Je n’ai pas de protocole scientifique pour mesurer si les 5 stops sont atteints ou pas mais j’ai pu faire des photos dans des conditions extrêmes avec un taux de réussite étonnant pour un tel zoom. Le Nikon 24-70mm f/2.8 VR aura du mal à justifier son tarif très supérieur sur ce seul critère.
La qualité d’image
J’ai testé le Tamron 24-70mm f/2.8 G2 avec le Nikon D750. Ce boîtier est moins exigeant que le D850 mais il l’est suffisamment pour voir les défauts d’une telle optique, d’autant plus que j’en ai plusieurs en tête (et dans mon catalogue Lightroom) pour pouvoir comparer.
Vignettage
D’une manière générale ce 24-70mm Tamron est au niveau des deux Nikon, avec une tendance certaine au vignettage à 24mm et pleine ouverture toutefois. Fermer de deux stops permet de supprimer toute trace de vignettage, lequel se corrige très bien dans Lightroom à l’aide de la fonction de correction de l’objectif.

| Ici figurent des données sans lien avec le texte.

/-! ### A step runs the decoded instruction -/

/-- 44_host_interface.md R220, 30_encoding.md R91, R95, 42_encoder.md section 3: the first waiting access, and the CTRL
write that carries a command, run the instruction they decode to, on the state with that input taken; a turn of
the engine runs the token whose bits it has read, or the token EmitPhrase chooses. -/
def Obligations.StepRunsTheDecodedInstruction : Prop :=
  (∀ (s : State) (b : BusAccess) (rest : List Event) (i : Instr), s.events = .access b :: rest →
    decode s.decodeCtx (.access b) = .ok i → step s = exec i (s.take (.access b) rest)) ∧
  (∀ (s : State) (v : Word) (rest : List Event) (i : Instr),
    s.events = .access (accessAt s.cfg 0 (.write v)) :: rest →
    decode s.decodeCtx (.command v) = .ok i →
    step s = exec i (s.take (.access (accessAt s.cfg 0 (.write v))) rest)) ∧
  (∀ (s t : State) (w : Nat) (bits : List Bool) (i : Instr), s.status = .busy →
    (s.stage = .decFirst ∧ w = 2 ∨ s.stage = .decLoop ∧ w = s.dec.width) →
    readToken w s = .ok bits t → decode s.decodeCtx (.token bits) = .ok i →
    engineTurn s = exec i (t.setStage .decLoop)) ∧
  (∀ (s : State) (c : CodeUnit) (i : Instr), s.status = .busy → s.stage = .encBreak c → chooseToken s.enc = some i →
    engineTurn s = exec i (s.setStage (.encInsert c))) ∧
  (∀ (s : State) (i : Instr), s.status = .busy → s.stage = .encLast → chooseToken s.enc = some i →
    engineTurn s = exec i (s.setStage .encEos)) ∧
  (∀ s : State, s.status = .busy → s.stage = .encEos → engineTurn s = exec .encEos s) ∧
  (∀ (s : State) (rest : List Event), s.events = .engine :: rest → step s = engineTurn (s.take .engine rest)) ∧
  ∀ s : State, s.events = [] → s.status = .busy → step s = engineTurn s.countEvent

/-- 40_bitpack.md R129 to R131 with 30_encoding.md R94, R95: the decoder reads the bits of the data characters in stream
order, none twice and none skipped, exactly one token a turn. -/
def Obligations.DecoderReadsTheStream : Prop :=
  ∀ (s : State) (w : Nat), Inv s → s.status = .busy →
    (s.stage = .decFirst ∧ w = 2 ∨ s.stage = .decLoop ∧ w = s.dec.width) →
    w + payloadLength (fieldValue s.cfg.order (s.bitsLeft.take w)) ≤ s.bitsLeft.length →
    ∃ (i : Instr) (u : State), decode s.decodeCtx (.token (s.bitsLeft.take
          (w + payloadLength (fieldValue s.cfg.order (s.bitsLeft.take w))))) = .ok i ∧
      engineTurn s = exec i (u.setStage .decLoop) ∧ u = { s with src := u.src } ∧
      u.bitsLeft = s.bitsLeft.drop (w + payloadLength (fieldValue s.cfg.order (s.bitsLeft.take w)))

/-- 60_exceptions.md R254, R260, 40_bitpack.md R129: a token that the bits left do not cover raises TRUNCATED with
6 * NDATA, before its value is looked at. -/
def Obligations.TruncatedReportsTheBitCount : Prop :=
  ∀ (s : State) (w : Nat), Inv s → s.status = .busy →
    (s.stage = .decFirst ∧ w = 2 ∨ s.stage = .decLoop ∧ w = s.dec.width) →
    (s.bitsLeft.length < w ∨
      s.bitsLeft.length < w + payloadLength (fieldValue s.cfg.order (s.bitsLeft.take w))) →
    ∃ t, engineTurn s = .next t ∧ t.stage = .complete (.err (.truncated (6 * s.src.ndata))) ∧
      t.src.bcnt = 6 * s.src.ndata ∧ t = { s with src := t.src, stage := t.stage }

/-- 43_decoder.md R209: at most 2 * NDATA + 1 token reads. -/
def Obligations.TokenReadsAreBounded : Prop :=
  ∀ s : State, Inv s → s.status = .busy → s.stage = .decFirst →
    ∃ n t r, n ≤ 2 * s.src.ndata + 1 ∧ engineRun n s = .next t ∧ t.stage = .complete r

/-! ### Command words -/

/-- 44_host_interface.md R221: every CTRL write while BUSY changes nothing; and, the model's own reading of the row
CTRL_WRITE_BUSY outside its match condition (log entry 10), there it is the write of its value. -/
def Obligations.CommandsWhileBusyAreIgnored : Prop :=
  ∀ (s : State) (v : Word) (op : Op) (al : Alphabet),
    (s.status = .busy →
      (∃ r, exec (.ctrlWriteBusy v) s = .next (s.respond r)) ∧ (∃ r, exec (.setmode al op) s = .next (s.respond r)) ∧
      (∃ r, exec .compressB64 s = .next (s.respond r)) ∧ (∃ r, exec .compressUri s = .next (s.respond r)) ∧
      (∃ r, exec .decompressB64 s = .next (s.respond r)) ∧ (∃ r, exec .decompressUri s = .next (s.respond r)) ∧
      ∃ r, exec (.ctrlIllegal v) s = .next (s.respond r)) ∧
    (s.status ≠ .busy → exec (.ctrlWriteBusy v) s = exec (.wrCtrl v) s)

/-- 44_host_interface.md R223: SETMODE writes the two latches and nothing else. -/
def Obligations.SetmodeWritesTheLatches : Prop :=
  ∀ (s : State) (op : Op) (al : Alphabet), s.status ≠ .busy →
    ∃ r, exec (.setmode al op) s = .next { s with ctrlOp := op, ctrlAlph := al, resp := r }

/-- 44_host_interface.md R224 to R228: the four START commands. -/
def Obligations.StartCommandsStart : Prop :=
  ∀ s : State, s.status ≠ .busy →
    (∃ t, exec .compressB64 s = .next t ∧ Started .compress .base64 s t) ∧
    (∃ t, exec .compressUri s = .next t ∧ Started .compress .uri s t) ∧
    (∃ t, exec .decompressB64 s = .next t ∧ Started .decompress .base64 s t) ∧
    ∃ t, exec .decompressUri s = .next t ∧ Started .decompress .uri s t

/-- 44_host_interface.md R222, 60_exceptions.md R256: an illegal command is reported at once. -/
def Obligations.IllegalCommandIsReported : Prop :=
  ∀ (s : State) (v : Word), s.status ≠ .busy → 8 ≤ v.toNat →
    ∃ t, exec (.ctrlIllegal v) s = .next t ∧ Illegal v s t

/-- 30_encoding.md R91 with 44_host_interface.md R221 to R227: a write of any value to CTRL, in any state, does what
the bits of the value say. -/
def Obligations.CtrlWriteDoesItsCommand : Prop :=
  ∀ (s : State) (v : Word), ∃ t, exec (.wrCtrl v) s = .next t ∧ CtrlWritten v s t

/-! ### Registers and buffers -/

/-- 44_host_interface.md R229. -/
def Obligations.CtrlReadGivesTheLatches : Prop :=
  ∀ s : State, exec .rdCtrl s = .next (s.respond (.data (BitVec.ofNat 32
    ((if s.ctrlAlph = .uri then 4 else 0) + (if s.ctrlOp = .decompress then 2 else 0)))))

A 24mm et f/2.8 le vignettage est très visible
A 24mm et f/4.5 le vignettage s’estompe en partie
A 24mm et f/7.1 il n’est plus visible
Test Tamron 24-70 f/2.8 G2 à 70mm et f/2.8
sans correction de vignettage / avec correction Lightroom
Centre et bords de l’image
Les zooms f/2.8 sont conçus pour être polyvalents. Les déformations d’image à pleine ouverture comme sur les bords sont courantes sans être handicapantes. C’est le cas avec le 24-70mm Tamron, dont l’image au centre même à pleine ouverture est très satisfaisante, mais qui montre quelques faiblesses sur les bords.
Scène test à 26mm f/11
Détail du coin inférieur droit de l’image montrant
une déformation prononcée dans l’angle
Le flou d’arrière plan
Vous aimez le flou d’arrière-plan ? C’est une des spécialités d’un 24-70mm f/2.8 et le Tamron G2 vous aide à gérer cet effet avec son diaphragme à 9 lames et une transition franche entre le plan de netteté et les plans situés derrière le sujet. Je n’ai constaté aucun décalage de mise au point (back ou front focus) sur l’exemplaire de prêt, je n’ai eu à faire aucune correction sur le boîtier non plus.
Test Tamron 24-70mm f/2.8 G2
56mm – ISO 125 – 1/200ème – f/2.8
Des photos avec le Tamron 24-70mm f/2.8 G2
Voici quelques images qui vous donneront un aperçu des possibilités offertes par le Tamron 24-70mm f/2.8 G2.
Tamron propose un zoom 24-70mm f/2.8 G2 qui est loin d’avoir à rougir face à la concurrence, quand il ne la surpasse pas.
Qu’il s’agisse de la construction, de la présentation ou des performances globales, ce G2 rentre selon moi dans le trio de tête de la catégorie pour ses performances. Si vous tenez compte de plus du rapport performances/prix alors il se positionne face au Nikon VR de façon très convaincante.
Si vous avez la version G1 du 24-70mm f/2.8 Tamron
La stabilisation fait la différence sur le G2, couplée à des performances globales qui peuvent vous inciter à changer. La différence en qualité d’image ne vous sautera pas aux yeux, mais la facilité d’utilisation sera supérieure au quotidien.
Si vous n’avez pas encore de zoom 24-70mm f/2.8 mais que cela vous tente
Vous aimeriez utiliser un zoom de reportage à grande ouverture constante mais vous n’avez pas le budget pour les modèles Nikon ?
Allez voir votre revendeur, prenez en main ce Tamron G2 et dites-vous que son tarif inférieur n’est pas signe d’une faiblesse quelconque, il mérite largement votre attention.